I have been seeing this problem since Fedora Core 5's 2.6.20-1.2300.fc5
kernel. The last Fedora kernel that didn't have this problem was
2.6.19-1.2288.2.4.fc5, which I am still running on one machine.
I have put up vmstat and proc/meminfo data at: http://wolff.to/bruno/vmlog
There are a number of iterations of the output and they are mixed together,
though the vmstat info was written when a buffer was full, so there are
chunks of lines together. This was from a machine running Fedora 7's
2.6.23.1-4.fc7 kernel.
The machine is a single processor P3 with 512 MB of memory. There are
three hard drives, two of which are used in software raid 1 arrays.

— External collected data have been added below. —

/-- The device transmits to another on the narrow plane, and its data on the bulk plane. -/
def transmit (s : State) (dev : Nat) (bulk : Bool) (e : DevEvent) : State :=
  let s := { s with events := s.events ++ [e] }.carry dev false
  if bulk then s.carry dev true else s

end State

/-- The data of x4 and x8 stores travels on the bulk plane, R321. -/
def bulkData (i : Instr) : Bool := match i with | .rst f => f.sz == .x4 || f.sz == .x8 | _ => false

/-- A replay leaves the device for the one that the peer entry names, R317, R447. -/
def State.sendReplay (s : State) (i : Instr) (p : Nat) (lanes : List (Nat × Word)) : State :=
  let dev := (mget 0 s.cctx.peers p).toNat % 256
  s.transmit dev (bulkData i) (.remoteReplay dev i (lanes.map (s.remoteLane i)))

/-- A replay to the peer waits for its plane, R488. -/
def State.replayHeld (s : State) (i : Instr) (p : Nat) : Bool :=
  let dev := (mget 0 s.cctx.peers p).toNat % 256
  s.heldTo dev false || (bulkData i && s.heldTo dev true)

/-- rld, rst and ratom up to the sending of a replay, R316, R317: the lanes not done yet are checked, and the arm parks for the answers of
those of the lowest peer. -/
def State.remoteEff (s : State) (i : Instr) (k : XKind) : Eff :=
  match remoteForm i with
  | none => .retire s
  | some f =>
    let regs := [(f.base.toNat, 1), (f.off.toNat, 2)] ++ f.regs
    let left := fun act => s.teamOnly act &&& ~~~s.ca.done
    let reads := fun act => [Rd.v f.base.toNat 1 (left act), Rd.v f.off.toNat 2 (left act)] ++ f.reads (left act)
    s.guarded f.g false regs reads fun act =>
      let ls := s.remoteLanes f (left act)
      match s.remoteProbe f k ls with
      | some t => .trap t
      | none =>
        match f.trap with
        | some t => .trap t
        | none =>
          match nextReplay s.ca.done ls with
          | none => .retire (s.modA fun a => { a with done := 0 })
          | some (p, lanes) =>
            let lo := (lanes.head?).getD (0, 0)
            if s.peerDown p then .trap (trapOf 61 lo.2 (remoteX s.ca.done p lo.1))
            else if f.ord.isRel && s.relWaits f.sc.code then .stay (s.relStay f.sc.code)
            else if s.replayHeld i p then .stay (s.park (.remote lanes false))
            else
              let s := if f.ord.isRel then s.releaseAct f.sc.code else s
              .stay (((s.sendReplay i p lanes).modA fun a => { a with answers := [] }).park (.remote lanes true))

/-- rld, R317. -/
def execRld (f : MF) (s : State) : Host.Outcome State Fault Refusal := s.conclude (s.remoteEff (.rld f) .read)
/-- rst, R317. -/
def execRst (f : MF) (s : State) : Host.Outcome State Fault Refusal := s.conclude (s.remoteEff (.rst f) .write)
/-- ratom, R317. -/
def execRatom (f : AF) (s : State) : Host.Outcome State Fault Refusal := s.conclude (s.remoteEff (.ratom f) .rmw)

/-- The register writes of a replay's answer. -/
def answerWrites (i : Instr) (rs : List (Nat × List Byte × Bool)) : List RegW :=
  match i with
  | .rld f => loadWrites f.t.toNat (sizeRegs f.sz) rs
  | .ratom f => if f.t == 0xFF then [] else loadWrites f.t.toNat (if f.sz == .b64 then 2 else 1) rs
  | _ => []

/-- A replay whose every lane is answered with a value, R317. -/
def answersLanes : Instr → Bool
  | .rld _ => true
  | .ratom f => f.t != 0xFF
  | _ => false

/-- The peer of a replay's lanes, for TRAPX. -/
def State.replayPeer (s : State) (i : Instr) (l : Nat) : Nat :=
  match remoteForm i with
  | some f => (s.cg.vlane f.base.toNat l).toNat
  | none => 0

/-- Answers to a replay arrive, R317, R319: a refused lane traps; once every lane has been answered the values commit, the lanes join the
done mask, acquires act, and the arm goes on with its next replay or retires. -/
def execRemoteAnswer (gid slot : Nat) (r : RemoteAns) (s : State) : Host.Outcome State Fault Refusal :=
  let s0 := { s with cur := (gid, slot) }
  match s0.ca.park, s0.ca.head with
  | some (.remote lanes true), some i =>
    match r.refusedLane with
    | some l =>
      let va := ((lanes.find? fun x => x.1 == l).map (·.2)).getD 0
      .next ((s0.modA fun a => { a with park := none }).takeTrap
        (trapOf (if r.perm then 20 else 21) va (remoteX s0.ca.done (s0.replayPeer i l) l)))
    | none =>
      let mask := lanes.foldl (fun m x => setBit m x.1 true) (0 : BitVec 32)
      let got := s0.ca.answers ++ r.vals.filter fun v => bit mask v.1
      if answersLanes i && lanes.any fun x => !got.any fun v => v.1 == x.1 then .next (s0.modA fun a => { a with answers := got })
      else
      let s1 := s0.commitNow (answerWrites i got)
      let s1 := s1.modA fun a => { a with park := none, answers := [], done := a.done ||| mask }
      match remoteForm i with
      | some f =>
        let s2 := if f.ord.isAcq then s1.acquireAct f.sc.code else s1
        (match nextReplay s2.ca.done (s2.remoteLanes f (s2.teamOnly (s2.active f.g))) with
         | some _ => .next s2
         | none => .next (s2.modA fun a => { a with done := 0 }).retire)
      | none => .next s1
  | _, _ => .next s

I have ext3 file systems mounted noatime. I can provide more details if
you need anything else.
I can get lockups to happen fairly often. Often lots of firefox activity
and/or some other disk heavy task such as yum update will get it to happen.
I am not subscribed to LMKL, so please keep me copied on replies.